(REQUIRED ACTION):
Check every line below, and copy those that include "Directory".

(DATA SHOWN):

= Beginning of Section =

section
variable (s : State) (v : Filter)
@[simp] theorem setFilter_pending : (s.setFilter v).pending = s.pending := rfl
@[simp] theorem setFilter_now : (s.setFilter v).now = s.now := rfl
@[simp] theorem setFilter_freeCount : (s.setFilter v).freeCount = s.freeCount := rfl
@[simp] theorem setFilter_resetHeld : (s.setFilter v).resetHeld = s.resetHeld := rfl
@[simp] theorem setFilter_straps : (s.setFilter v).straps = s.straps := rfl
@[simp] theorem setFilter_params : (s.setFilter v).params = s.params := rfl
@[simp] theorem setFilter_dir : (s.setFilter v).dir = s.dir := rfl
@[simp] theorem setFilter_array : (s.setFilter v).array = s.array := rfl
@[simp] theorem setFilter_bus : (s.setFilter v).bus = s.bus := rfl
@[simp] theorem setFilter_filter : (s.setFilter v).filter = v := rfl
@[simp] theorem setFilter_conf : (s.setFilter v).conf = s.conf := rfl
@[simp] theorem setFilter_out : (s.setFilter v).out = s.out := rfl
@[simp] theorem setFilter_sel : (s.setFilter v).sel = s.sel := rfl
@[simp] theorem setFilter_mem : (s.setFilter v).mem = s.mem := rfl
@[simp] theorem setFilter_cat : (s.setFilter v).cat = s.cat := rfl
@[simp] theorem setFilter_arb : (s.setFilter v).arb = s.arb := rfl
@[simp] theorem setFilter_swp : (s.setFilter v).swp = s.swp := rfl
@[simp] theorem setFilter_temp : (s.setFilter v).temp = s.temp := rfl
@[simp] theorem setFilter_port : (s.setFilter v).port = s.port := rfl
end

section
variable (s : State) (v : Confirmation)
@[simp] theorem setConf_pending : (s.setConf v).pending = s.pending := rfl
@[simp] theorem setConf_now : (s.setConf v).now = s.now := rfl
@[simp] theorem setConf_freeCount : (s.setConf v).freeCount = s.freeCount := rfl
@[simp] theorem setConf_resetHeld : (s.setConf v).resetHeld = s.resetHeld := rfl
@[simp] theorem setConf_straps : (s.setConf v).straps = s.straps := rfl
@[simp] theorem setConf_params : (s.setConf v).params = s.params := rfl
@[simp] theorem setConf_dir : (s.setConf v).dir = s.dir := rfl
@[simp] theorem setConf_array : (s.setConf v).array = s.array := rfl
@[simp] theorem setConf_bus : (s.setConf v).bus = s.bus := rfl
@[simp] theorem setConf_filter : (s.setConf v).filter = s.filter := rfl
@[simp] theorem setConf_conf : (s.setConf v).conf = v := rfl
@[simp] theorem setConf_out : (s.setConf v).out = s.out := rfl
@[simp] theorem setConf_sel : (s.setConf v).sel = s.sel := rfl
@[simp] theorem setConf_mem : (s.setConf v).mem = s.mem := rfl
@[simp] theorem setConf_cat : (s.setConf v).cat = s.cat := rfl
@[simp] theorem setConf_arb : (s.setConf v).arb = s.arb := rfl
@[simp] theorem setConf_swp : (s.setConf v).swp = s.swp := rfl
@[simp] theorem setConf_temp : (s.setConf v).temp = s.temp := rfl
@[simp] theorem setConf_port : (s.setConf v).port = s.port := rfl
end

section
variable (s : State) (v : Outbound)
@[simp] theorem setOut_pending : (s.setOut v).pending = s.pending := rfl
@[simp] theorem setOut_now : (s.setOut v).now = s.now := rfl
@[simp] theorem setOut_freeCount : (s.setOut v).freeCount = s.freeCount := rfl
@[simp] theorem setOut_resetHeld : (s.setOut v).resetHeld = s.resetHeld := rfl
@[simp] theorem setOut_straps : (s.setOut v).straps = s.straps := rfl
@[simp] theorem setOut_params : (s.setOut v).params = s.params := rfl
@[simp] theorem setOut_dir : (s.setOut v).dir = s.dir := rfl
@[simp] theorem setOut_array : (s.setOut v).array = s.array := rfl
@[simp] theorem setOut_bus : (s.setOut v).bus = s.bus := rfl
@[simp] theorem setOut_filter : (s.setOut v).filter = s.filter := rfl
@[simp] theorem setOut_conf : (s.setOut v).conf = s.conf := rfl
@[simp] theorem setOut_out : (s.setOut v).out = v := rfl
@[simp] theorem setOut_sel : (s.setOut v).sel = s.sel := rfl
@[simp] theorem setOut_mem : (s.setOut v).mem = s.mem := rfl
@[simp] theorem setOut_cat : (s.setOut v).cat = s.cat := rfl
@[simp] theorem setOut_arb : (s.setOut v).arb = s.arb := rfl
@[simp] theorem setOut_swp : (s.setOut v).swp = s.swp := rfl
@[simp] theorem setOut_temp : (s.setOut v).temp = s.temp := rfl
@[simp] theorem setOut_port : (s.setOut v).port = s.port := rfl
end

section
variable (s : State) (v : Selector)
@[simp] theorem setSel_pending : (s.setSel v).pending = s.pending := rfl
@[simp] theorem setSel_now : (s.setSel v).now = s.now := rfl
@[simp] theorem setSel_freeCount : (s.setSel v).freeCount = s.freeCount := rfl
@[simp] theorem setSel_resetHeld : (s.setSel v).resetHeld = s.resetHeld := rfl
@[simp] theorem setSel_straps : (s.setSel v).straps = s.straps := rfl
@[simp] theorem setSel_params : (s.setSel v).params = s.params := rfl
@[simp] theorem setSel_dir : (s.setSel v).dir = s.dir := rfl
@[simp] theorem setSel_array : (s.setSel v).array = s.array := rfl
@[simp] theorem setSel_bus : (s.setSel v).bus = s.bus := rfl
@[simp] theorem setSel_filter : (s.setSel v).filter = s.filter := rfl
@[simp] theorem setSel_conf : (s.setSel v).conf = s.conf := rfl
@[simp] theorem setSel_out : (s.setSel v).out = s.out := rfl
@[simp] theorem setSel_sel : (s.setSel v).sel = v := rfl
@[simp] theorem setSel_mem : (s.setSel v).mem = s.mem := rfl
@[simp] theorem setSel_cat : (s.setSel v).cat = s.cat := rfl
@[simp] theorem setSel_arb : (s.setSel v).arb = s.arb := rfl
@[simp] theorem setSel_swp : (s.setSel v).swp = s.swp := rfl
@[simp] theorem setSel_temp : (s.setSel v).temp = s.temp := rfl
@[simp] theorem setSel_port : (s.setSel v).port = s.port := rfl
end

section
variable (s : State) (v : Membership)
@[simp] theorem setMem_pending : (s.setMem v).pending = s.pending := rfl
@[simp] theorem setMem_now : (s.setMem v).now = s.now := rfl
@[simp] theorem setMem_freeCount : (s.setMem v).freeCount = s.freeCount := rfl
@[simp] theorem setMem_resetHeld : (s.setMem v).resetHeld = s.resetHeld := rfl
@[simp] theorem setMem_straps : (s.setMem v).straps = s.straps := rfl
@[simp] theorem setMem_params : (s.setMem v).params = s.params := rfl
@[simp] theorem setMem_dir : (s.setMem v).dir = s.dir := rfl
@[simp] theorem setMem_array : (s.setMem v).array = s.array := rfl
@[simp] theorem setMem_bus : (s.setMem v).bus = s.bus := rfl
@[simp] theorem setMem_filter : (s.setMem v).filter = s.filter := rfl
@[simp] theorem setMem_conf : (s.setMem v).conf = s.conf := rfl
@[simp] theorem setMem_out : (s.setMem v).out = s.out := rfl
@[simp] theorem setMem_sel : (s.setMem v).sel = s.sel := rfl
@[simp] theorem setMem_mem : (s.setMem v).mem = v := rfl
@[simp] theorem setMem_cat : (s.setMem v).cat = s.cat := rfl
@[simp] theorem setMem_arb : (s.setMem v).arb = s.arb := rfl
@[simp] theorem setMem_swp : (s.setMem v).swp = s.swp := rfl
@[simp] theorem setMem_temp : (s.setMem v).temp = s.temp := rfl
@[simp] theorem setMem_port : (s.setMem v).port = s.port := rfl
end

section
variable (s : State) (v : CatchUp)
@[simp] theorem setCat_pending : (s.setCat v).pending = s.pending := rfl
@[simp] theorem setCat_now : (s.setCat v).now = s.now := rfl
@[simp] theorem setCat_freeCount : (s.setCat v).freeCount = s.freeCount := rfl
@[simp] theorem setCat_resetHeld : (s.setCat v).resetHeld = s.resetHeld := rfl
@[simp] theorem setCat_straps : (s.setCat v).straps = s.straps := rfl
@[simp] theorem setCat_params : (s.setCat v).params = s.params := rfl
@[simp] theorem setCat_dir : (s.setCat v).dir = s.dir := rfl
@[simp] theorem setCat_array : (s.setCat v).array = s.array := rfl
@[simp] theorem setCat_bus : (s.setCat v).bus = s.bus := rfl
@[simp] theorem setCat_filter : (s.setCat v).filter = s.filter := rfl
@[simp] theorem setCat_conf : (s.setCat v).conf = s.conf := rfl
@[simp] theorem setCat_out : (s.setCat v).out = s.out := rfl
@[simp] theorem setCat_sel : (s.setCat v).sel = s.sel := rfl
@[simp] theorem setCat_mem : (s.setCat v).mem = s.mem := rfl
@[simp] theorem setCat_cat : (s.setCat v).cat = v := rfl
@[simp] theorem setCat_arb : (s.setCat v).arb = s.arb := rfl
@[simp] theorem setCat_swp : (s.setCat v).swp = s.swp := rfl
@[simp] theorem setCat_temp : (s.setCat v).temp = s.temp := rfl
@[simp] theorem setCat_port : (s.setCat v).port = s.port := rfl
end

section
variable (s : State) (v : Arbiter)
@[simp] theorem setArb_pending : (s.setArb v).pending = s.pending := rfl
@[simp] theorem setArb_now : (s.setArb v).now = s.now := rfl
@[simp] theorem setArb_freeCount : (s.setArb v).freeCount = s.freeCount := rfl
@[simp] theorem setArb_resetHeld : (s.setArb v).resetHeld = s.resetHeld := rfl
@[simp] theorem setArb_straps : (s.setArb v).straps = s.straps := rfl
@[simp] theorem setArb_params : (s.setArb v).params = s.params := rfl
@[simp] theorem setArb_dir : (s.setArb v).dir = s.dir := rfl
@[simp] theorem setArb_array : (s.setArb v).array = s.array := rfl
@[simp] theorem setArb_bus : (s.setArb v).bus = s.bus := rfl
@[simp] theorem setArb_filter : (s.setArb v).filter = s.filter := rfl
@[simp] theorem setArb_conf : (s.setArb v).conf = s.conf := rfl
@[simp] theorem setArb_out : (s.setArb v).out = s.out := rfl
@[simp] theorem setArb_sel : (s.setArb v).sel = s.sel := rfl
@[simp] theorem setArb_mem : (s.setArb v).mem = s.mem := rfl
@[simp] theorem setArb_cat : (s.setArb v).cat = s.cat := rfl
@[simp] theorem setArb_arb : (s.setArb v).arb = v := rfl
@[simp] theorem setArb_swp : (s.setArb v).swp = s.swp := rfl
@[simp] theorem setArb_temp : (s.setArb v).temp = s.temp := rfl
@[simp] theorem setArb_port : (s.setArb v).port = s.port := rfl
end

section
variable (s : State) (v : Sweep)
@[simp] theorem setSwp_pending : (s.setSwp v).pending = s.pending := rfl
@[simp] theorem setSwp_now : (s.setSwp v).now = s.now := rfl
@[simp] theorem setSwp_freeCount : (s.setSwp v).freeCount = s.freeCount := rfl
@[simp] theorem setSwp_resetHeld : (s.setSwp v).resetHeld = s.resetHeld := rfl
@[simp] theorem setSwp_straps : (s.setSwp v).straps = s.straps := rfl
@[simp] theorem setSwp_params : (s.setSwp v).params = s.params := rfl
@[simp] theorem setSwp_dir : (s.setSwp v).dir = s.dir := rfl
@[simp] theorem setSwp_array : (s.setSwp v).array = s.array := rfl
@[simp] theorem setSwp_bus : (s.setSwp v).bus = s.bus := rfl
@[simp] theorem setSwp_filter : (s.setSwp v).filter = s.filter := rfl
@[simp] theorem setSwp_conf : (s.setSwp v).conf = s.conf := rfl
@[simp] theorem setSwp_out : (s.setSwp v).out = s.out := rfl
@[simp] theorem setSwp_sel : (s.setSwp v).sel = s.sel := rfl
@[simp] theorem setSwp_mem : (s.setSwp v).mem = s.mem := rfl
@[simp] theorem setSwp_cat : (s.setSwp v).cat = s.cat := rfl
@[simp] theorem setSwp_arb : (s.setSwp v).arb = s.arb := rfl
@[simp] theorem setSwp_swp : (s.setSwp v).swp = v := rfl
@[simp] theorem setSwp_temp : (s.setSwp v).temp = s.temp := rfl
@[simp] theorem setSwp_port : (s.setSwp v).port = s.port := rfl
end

= End of Section =
= Beginning of Section =

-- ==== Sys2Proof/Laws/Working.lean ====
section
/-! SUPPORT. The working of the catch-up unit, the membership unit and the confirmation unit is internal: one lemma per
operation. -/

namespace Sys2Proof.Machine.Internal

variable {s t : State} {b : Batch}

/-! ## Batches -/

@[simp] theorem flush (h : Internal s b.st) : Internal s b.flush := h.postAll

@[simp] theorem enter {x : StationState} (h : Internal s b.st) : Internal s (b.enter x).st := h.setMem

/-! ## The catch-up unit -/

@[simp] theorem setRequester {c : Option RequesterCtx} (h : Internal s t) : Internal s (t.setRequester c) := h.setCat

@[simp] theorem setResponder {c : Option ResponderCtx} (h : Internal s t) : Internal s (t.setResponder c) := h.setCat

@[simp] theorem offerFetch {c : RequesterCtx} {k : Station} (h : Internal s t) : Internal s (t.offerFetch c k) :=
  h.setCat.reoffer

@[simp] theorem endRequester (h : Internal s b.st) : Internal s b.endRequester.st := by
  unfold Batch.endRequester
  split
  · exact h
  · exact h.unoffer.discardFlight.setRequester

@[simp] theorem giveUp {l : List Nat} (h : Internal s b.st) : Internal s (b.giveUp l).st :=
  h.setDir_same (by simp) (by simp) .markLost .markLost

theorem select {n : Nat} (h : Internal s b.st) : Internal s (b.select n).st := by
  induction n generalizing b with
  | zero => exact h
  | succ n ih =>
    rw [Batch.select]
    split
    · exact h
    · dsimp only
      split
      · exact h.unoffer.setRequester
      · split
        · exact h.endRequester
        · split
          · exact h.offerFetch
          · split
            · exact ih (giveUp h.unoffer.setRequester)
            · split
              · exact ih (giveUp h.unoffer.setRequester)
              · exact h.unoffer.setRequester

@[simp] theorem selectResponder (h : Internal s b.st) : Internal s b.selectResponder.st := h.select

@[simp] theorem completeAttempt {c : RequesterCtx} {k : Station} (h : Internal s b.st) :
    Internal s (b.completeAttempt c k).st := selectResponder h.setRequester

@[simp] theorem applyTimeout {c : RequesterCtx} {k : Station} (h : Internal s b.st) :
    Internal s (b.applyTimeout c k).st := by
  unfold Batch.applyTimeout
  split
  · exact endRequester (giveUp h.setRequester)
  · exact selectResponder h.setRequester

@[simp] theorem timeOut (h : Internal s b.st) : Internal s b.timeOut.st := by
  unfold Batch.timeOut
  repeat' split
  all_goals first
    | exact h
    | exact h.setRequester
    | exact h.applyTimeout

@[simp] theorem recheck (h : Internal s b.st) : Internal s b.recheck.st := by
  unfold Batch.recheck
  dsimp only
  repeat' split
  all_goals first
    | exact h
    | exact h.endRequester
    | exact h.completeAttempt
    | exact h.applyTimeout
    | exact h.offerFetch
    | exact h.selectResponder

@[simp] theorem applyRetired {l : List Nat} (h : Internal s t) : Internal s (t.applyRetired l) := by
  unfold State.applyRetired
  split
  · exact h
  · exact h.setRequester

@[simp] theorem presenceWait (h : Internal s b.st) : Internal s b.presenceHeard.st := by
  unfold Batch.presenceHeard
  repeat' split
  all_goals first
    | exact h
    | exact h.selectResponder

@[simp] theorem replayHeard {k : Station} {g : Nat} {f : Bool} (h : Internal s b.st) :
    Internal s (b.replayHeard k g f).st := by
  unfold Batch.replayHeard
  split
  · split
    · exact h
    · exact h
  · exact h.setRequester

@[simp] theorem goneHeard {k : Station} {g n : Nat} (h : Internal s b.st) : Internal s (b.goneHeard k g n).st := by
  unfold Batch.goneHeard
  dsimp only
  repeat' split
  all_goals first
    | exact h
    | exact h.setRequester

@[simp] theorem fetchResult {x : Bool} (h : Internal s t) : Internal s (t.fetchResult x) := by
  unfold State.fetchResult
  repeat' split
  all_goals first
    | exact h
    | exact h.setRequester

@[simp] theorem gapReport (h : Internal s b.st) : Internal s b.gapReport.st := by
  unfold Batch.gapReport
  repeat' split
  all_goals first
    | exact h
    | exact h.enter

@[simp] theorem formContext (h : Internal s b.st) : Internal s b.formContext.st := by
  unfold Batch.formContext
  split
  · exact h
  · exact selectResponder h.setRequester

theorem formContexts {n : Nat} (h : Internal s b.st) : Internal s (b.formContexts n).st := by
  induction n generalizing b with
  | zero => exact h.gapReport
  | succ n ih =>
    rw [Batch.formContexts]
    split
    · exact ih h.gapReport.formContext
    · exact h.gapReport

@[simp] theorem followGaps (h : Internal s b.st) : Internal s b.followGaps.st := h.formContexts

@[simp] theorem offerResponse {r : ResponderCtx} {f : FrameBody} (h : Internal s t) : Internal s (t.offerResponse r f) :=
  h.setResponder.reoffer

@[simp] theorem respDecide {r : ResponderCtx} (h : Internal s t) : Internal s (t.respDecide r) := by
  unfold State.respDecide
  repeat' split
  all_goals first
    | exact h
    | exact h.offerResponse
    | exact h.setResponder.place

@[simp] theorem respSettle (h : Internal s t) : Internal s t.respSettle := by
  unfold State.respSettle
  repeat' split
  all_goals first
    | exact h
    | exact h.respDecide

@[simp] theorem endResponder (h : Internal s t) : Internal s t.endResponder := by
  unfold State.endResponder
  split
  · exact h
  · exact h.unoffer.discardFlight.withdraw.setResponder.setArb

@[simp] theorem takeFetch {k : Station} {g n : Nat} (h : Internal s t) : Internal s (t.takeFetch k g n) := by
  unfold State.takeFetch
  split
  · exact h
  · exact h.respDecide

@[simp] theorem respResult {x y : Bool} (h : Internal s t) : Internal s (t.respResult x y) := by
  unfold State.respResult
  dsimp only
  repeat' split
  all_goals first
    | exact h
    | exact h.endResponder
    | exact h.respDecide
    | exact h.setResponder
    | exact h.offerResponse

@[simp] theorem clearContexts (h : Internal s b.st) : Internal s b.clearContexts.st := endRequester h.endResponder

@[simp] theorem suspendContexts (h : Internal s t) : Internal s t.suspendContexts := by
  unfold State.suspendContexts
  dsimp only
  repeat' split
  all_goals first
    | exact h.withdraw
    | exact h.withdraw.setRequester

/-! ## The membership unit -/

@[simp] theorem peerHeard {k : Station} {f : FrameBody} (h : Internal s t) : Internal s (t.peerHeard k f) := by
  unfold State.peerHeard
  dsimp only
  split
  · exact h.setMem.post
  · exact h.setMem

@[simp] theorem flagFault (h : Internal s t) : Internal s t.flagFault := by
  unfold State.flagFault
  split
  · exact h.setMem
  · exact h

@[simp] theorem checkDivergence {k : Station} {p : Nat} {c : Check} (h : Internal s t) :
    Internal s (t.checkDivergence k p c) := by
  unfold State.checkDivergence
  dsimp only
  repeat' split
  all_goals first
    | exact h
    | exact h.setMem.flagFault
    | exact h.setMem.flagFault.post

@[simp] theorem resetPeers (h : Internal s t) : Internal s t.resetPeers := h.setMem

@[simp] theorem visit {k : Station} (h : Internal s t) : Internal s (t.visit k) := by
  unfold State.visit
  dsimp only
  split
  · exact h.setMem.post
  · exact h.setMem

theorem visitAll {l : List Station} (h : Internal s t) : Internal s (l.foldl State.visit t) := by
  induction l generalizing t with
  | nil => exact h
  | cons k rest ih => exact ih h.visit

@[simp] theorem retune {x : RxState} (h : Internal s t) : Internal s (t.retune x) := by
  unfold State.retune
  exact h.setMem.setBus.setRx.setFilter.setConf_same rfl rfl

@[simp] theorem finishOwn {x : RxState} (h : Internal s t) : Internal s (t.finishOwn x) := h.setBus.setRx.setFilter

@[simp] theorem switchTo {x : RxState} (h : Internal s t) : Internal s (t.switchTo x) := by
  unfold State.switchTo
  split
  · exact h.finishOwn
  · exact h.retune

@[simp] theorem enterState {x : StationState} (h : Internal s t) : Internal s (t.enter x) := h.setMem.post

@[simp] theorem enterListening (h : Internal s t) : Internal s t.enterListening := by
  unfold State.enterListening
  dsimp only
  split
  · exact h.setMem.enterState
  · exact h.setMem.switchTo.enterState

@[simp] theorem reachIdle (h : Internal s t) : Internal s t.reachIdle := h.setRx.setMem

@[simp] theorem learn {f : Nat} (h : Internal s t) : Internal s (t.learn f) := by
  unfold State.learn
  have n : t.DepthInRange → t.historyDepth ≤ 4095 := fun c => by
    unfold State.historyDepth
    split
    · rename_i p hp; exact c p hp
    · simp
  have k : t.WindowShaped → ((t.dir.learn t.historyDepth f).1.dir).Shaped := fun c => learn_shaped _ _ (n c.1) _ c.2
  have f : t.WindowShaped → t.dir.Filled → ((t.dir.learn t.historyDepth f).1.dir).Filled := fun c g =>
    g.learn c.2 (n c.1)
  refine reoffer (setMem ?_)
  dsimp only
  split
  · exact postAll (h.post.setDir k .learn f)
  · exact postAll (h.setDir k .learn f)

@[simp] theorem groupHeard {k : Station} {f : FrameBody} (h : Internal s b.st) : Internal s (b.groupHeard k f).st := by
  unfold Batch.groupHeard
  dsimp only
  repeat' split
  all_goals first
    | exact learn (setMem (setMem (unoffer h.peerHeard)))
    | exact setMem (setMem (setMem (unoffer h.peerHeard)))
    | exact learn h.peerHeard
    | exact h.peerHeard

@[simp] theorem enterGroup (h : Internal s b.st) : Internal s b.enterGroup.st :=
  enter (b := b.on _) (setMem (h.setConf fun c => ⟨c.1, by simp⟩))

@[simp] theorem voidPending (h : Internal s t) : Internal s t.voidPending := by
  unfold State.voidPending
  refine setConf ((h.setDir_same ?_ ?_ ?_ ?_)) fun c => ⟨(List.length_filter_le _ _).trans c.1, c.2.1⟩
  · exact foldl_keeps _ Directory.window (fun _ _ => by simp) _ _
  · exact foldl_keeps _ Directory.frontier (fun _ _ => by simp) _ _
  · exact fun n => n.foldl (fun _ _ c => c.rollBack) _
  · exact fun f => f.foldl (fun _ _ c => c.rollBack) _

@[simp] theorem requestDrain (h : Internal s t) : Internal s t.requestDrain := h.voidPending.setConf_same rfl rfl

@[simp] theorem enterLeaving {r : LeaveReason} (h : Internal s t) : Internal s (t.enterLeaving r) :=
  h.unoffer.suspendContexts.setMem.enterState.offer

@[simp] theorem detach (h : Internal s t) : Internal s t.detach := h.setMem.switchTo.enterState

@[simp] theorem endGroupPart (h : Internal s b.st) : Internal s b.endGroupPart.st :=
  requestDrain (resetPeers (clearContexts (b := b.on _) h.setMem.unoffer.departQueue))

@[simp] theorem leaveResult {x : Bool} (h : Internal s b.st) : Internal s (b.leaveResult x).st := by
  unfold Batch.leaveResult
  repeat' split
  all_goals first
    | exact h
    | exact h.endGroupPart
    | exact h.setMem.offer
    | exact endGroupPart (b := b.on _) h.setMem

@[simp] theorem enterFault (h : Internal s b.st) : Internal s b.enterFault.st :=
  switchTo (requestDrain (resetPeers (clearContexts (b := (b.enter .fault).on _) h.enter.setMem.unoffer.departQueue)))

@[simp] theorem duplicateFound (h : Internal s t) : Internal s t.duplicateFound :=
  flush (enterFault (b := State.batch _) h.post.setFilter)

= End of Section =

(WRITTEN ANSWER):
  · exact foldl_keeps _ Directory.window (fun _ _ => by simp) _ _
  · exact foldl_keeps _ Directory.frontier (fun _ _ => by simp) _ _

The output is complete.